Activity: Copy the lines exactly as they appear, starting with the first line of the records and ending with the line that contains "(p.chain entDepth b)".

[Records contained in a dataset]
────────
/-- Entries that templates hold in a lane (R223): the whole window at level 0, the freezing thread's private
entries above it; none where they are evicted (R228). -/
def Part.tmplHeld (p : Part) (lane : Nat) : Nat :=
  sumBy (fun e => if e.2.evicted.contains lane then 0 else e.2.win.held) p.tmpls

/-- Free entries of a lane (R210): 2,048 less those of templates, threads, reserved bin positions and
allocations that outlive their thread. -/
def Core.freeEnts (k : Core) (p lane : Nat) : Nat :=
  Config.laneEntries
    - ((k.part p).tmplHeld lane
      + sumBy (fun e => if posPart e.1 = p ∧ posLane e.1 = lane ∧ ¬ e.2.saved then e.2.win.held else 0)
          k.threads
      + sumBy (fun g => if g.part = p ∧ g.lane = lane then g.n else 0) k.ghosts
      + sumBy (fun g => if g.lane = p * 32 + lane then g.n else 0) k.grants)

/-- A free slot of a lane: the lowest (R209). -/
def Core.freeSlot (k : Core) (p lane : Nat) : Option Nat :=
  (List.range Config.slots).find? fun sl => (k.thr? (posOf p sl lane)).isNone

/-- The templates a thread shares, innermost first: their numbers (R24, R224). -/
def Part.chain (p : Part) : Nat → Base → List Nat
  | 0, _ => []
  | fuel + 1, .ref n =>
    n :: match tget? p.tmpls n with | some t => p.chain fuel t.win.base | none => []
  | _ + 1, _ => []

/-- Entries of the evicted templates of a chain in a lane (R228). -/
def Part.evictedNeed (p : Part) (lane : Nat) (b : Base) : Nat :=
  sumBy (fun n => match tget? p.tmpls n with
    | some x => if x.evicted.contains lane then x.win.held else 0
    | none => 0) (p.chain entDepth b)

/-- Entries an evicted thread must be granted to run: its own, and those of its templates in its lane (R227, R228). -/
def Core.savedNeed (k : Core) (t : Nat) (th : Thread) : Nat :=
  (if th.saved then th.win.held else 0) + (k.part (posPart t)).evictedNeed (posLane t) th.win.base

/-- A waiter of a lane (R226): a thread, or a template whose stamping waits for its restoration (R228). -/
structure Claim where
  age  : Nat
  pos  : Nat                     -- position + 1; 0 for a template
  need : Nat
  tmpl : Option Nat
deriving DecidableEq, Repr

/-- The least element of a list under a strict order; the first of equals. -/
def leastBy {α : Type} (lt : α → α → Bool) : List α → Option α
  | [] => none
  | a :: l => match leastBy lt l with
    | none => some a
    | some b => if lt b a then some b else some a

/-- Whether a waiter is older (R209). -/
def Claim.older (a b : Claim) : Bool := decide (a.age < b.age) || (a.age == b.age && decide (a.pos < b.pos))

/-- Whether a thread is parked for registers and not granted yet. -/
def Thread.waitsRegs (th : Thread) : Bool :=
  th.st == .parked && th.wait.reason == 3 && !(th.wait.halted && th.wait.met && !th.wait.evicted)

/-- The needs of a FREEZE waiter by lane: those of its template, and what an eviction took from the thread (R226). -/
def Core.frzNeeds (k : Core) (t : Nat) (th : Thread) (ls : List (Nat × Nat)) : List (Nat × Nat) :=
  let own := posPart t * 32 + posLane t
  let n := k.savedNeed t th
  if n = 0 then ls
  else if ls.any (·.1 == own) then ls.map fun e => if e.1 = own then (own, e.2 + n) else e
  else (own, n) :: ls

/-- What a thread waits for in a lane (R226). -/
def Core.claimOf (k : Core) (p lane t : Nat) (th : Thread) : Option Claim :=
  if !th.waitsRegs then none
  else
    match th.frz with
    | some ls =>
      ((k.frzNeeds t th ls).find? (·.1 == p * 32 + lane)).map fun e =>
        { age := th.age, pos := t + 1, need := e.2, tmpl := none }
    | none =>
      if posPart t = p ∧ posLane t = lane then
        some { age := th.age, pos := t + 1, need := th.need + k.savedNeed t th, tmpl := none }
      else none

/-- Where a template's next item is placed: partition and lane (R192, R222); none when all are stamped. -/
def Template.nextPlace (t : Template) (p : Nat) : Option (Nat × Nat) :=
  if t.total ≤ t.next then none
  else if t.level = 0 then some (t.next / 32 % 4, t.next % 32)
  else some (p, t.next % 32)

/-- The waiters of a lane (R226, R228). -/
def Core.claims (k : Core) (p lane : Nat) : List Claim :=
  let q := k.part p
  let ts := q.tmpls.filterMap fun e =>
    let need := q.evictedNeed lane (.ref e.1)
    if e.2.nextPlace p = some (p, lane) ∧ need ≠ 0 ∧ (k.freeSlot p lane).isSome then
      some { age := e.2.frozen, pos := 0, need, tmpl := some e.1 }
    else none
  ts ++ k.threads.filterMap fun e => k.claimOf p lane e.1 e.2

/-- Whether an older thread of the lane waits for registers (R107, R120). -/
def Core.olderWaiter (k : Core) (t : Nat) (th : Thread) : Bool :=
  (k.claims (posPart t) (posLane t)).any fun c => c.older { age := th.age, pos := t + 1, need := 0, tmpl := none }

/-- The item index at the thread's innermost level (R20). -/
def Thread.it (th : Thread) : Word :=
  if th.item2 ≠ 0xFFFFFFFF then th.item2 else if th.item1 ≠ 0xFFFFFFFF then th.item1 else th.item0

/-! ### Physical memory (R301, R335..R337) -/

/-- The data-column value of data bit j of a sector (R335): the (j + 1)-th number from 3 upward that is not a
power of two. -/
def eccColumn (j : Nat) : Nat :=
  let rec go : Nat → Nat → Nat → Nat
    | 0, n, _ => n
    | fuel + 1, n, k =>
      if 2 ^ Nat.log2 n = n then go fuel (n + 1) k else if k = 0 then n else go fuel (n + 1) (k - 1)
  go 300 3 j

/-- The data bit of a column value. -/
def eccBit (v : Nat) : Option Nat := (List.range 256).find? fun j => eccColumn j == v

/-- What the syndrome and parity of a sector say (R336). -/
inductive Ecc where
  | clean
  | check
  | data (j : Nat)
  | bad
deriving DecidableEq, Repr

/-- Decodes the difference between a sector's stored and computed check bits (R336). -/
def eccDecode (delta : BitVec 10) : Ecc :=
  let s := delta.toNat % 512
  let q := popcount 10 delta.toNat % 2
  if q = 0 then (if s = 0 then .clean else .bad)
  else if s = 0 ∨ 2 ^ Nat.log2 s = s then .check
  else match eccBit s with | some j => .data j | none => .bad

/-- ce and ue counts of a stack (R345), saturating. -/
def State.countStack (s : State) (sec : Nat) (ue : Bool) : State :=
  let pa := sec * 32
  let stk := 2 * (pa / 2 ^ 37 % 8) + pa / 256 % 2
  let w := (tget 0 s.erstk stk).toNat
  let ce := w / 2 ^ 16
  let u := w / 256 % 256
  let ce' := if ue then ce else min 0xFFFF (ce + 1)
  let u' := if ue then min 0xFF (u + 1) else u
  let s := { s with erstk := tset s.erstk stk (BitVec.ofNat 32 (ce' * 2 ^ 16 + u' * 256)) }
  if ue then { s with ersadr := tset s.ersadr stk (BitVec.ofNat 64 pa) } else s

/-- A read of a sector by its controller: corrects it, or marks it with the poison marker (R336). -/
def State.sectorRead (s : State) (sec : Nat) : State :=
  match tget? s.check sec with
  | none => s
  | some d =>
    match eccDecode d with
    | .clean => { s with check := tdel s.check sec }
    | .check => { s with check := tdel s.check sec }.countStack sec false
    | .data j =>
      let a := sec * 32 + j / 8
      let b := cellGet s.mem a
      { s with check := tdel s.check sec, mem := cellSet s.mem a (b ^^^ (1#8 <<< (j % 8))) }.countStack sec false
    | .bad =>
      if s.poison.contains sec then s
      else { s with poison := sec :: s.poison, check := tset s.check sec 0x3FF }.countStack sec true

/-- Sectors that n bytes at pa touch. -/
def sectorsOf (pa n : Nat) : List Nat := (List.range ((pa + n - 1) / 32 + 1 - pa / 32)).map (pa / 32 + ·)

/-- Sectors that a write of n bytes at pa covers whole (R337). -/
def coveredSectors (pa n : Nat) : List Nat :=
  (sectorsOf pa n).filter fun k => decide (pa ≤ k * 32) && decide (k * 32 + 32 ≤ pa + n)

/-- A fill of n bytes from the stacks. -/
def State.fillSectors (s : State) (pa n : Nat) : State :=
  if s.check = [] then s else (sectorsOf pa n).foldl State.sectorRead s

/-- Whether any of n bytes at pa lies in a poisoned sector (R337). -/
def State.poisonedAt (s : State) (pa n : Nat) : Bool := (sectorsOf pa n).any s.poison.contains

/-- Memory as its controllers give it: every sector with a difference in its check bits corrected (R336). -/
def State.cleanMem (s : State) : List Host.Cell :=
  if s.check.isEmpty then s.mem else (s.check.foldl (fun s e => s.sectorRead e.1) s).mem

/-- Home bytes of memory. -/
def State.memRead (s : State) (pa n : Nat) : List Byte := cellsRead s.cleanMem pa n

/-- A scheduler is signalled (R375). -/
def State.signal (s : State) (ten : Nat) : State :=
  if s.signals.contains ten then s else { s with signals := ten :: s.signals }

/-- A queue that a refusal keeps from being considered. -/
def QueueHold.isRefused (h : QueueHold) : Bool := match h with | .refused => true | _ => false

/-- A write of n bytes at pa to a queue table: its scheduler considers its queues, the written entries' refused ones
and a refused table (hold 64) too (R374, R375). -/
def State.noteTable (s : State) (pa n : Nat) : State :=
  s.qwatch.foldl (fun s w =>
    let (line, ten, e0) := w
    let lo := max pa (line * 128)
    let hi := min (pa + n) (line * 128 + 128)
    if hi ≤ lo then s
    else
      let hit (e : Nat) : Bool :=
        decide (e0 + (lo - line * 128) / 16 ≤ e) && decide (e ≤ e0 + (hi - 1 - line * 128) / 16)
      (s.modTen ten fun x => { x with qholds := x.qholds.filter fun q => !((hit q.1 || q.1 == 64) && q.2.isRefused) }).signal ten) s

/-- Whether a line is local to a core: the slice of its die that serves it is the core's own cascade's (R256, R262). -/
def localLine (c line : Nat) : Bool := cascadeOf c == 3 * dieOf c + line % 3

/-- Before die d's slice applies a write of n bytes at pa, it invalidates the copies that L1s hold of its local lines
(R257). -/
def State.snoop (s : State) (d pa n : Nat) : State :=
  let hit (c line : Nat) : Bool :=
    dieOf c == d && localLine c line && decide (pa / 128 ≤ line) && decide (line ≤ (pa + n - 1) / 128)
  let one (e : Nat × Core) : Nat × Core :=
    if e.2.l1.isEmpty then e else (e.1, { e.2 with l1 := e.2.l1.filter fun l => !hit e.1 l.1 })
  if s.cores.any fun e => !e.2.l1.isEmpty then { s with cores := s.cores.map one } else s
────────
Answer to this task:
/-- Entries that templates hold in a lane (R223): the whole window at level 0, the freezing thread's private
entries above it; none where they are evicted (R228). -/
def Part.tmplHeld (p : Part) (lane : Nat) : Nat :=
  sumBy (fun e => if e.2.evicted.contains lane then 0 else e.2.win.held) p.tmpls

/-- Free entries of a lane (R210): 2,048 less those of templates, threads, reserved bin positions and
allocations that outlive their thread. -/
def Core.freeEnts (k : Core) (p lane : Nat) : Nat :=
  Config.laneEntries
    - ((k.part p).tmplHeld lane
      + sumBy (fun e => if posPart e.1 = p ∧ posLane e.1 = lane ∧ ¬ e.2.saved then e.2.win.held else 0)
          k.threads
      + sumBy (fun g => if g.part = p ∧ g.lane = lane then g.n else 0) k.ghosts
      + sumBy (fun g => if g.lane = p * 32 + lane then g.n else 0) k.grants)

/-- A free slot of a lane: the lowest (R209). -/
def Core.freeSlot (k : Core) (p lane : Nat) : Option Nat :=
  (List.range Config.slots).find? fun sl => (k.thr? (posOf p sl lane)).isNone

/-- The templates a thread shares, innermost first: their numbers (R24, R224). -/
def Part.chain (p : Part) : Nat → Base → List Nat
  | 0, _ => []
  | fuel + 1, .ref n =>
    n :: match tget? p.tmpls n with | some t => p.chain fuel t.win.base | none => []
  | _ + 1, _ => []

/-- Entries of the evicted templates of a chain in a lane (R228). -/
def Part.evictedNeed (p : Part) (lane : Nat) (b : Base) : Nat :=
  sumBy (fun n => match tget? p.tmpls n with
    | some x => if x.evicted.contains lane then x.win.held else 0
    | none => 0) (p.chain entDepth b)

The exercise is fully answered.